=== Section Start ===

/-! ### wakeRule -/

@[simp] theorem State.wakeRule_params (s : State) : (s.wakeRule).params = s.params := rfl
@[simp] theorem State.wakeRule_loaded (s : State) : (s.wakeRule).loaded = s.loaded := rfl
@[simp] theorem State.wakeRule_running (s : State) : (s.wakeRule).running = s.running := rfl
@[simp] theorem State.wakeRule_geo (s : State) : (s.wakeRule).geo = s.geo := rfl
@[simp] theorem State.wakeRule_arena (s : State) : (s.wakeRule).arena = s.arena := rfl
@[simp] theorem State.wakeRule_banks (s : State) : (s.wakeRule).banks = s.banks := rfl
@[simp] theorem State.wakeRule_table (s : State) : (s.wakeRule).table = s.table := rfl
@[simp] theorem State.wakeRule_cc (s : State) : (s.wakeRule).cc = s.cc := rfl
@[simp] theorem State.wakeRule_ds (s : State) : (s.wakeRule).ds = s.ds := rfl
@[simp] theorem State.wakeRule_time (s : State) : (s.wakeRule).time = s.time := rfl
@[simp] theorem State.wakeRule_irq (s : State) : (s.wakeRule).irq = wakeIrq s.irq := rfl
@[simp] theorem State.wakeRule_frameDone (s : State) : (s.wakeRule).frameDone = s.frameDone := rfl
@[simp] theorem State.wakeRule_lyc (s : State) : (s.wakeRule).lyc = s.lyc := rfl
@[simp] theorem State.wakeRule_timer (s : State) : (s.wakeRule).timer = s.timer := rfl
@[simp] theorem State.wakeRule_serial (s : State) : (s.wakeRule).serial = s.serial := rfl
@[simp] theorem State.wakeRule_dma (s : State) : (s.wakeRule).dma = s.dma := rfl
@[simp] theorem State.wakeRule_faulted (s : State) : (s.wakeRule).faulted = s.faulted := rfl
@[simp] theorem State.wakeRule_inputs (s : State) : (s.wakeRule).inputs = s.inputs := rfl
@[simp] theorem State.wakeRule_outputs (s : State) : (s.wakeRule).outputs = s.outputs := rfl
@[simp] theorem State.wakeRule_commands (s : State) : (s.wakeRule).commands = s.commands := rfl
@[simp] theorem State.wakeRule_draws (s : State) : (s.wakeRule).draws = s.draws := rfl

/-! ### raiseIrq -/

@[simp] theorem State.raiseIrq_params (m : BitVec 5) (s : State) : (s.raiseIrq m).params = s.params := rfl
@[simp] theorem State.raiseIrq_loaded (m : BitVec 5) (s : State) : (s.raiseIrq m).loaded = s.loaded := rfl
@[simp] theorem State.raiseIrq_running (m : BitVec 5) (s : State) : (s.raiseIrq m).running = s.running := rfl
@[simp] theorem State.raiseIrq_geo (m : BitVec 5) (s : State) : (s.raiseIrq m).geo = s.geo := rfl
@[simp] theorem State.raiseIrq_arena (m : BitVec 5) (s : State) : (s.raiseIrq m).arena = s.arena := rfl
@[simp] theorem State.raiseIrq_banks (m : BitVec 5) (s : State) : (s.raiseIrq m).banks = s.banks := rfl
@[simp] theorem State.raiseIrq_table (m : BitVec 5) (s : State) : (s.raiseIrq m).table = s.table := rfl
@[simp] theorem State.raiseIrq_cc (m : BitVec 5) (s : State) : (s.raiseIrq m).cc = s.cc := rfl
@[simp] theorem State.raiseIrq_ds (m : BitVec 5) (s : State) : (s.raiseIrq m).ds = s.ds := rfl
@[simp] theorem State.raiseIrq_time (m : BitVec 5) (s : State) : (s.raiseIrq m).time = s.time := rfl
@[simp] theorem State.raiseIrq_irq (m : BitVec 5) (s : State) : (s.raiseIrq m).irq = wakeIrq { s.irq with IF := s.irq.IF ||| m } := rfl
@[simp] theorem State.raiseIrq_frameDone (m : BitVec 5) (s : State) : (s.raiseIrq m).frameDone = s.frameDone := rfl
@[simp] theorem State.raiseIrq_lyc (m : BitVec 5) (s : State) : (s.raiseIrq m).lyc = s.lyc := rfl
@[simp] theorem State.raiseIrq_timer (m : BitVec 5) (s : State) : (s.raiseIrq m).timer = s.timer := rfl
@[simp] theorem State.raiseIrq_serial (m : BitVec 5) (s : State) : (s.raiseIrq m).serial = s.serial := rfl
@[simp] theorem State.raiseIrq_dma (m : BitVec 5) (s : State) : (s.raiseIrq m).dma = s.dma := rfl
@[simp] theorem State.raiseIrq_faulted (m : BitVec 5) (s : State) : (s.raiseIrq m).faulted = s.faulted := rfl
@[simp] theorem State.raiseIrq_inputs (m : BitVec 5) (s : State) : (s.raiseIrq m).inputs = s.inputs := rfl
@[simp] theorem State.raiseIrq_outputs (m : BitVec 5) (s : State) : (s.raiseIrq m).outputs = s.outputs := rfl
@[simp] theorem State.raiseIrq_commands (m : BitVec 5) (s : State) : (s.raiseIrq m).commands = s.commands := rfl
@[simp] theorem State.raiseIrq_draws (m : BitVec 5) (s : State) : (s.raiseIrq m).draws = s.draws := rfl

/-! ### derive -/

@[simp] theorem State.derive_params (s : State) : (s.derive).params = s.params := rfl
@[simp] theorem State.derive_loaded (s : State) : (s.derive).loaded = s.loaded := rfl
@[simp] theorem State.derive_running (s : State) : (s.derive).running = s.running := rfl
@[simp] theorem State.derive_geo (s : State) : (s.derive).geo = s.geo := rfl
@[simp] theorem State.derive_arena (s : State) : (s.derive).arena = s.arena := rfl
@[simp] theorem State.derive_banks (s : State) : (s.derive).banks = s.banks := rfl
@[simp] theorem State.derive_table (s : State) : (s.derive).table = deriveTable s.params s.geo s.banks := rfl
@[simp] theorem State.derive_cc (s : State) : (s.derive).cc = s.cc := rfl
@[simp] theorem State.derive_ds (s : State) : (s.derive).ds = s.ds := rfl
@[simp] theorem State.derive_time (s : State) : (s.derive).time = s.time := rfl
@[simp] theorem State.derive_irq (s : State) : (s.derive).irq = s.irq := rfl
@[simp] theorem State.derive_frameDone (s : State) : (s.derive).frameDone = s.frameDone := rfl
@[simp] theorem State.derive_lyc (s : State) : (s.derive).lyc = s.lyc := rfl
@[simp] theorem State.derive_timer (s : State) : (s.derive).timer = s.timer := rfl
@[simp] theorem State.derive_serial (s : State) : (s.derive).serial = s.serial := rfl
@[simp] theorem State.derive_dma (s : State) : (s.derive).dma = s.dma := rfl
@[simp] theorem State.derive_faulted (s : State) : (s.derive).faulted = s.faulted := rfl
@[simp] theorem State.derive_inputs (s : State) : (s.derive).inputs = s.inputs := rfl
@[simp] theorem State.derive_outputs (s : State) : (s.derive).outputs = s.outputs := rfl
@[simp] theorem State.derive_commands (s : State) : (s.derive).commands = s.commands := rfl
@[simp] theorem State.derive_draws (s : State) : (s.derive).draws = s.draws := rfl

=== Section End ===

### Exercise
Find the string "running" in the records, then copy each line where it occurs.

### Finished exercise
@[simp] theorem State.wakeRule_running (s : State) : (s.wakeRule).running = s.running := rfl
@[simp] theorem State.raiseIrq_running (m : BitVec 5) (s : State) : (s.raiseIrq m).running = s.running := rfl
@[simp] theorem State.derive_running (s : State) : (s.derive).running = s.running := rfl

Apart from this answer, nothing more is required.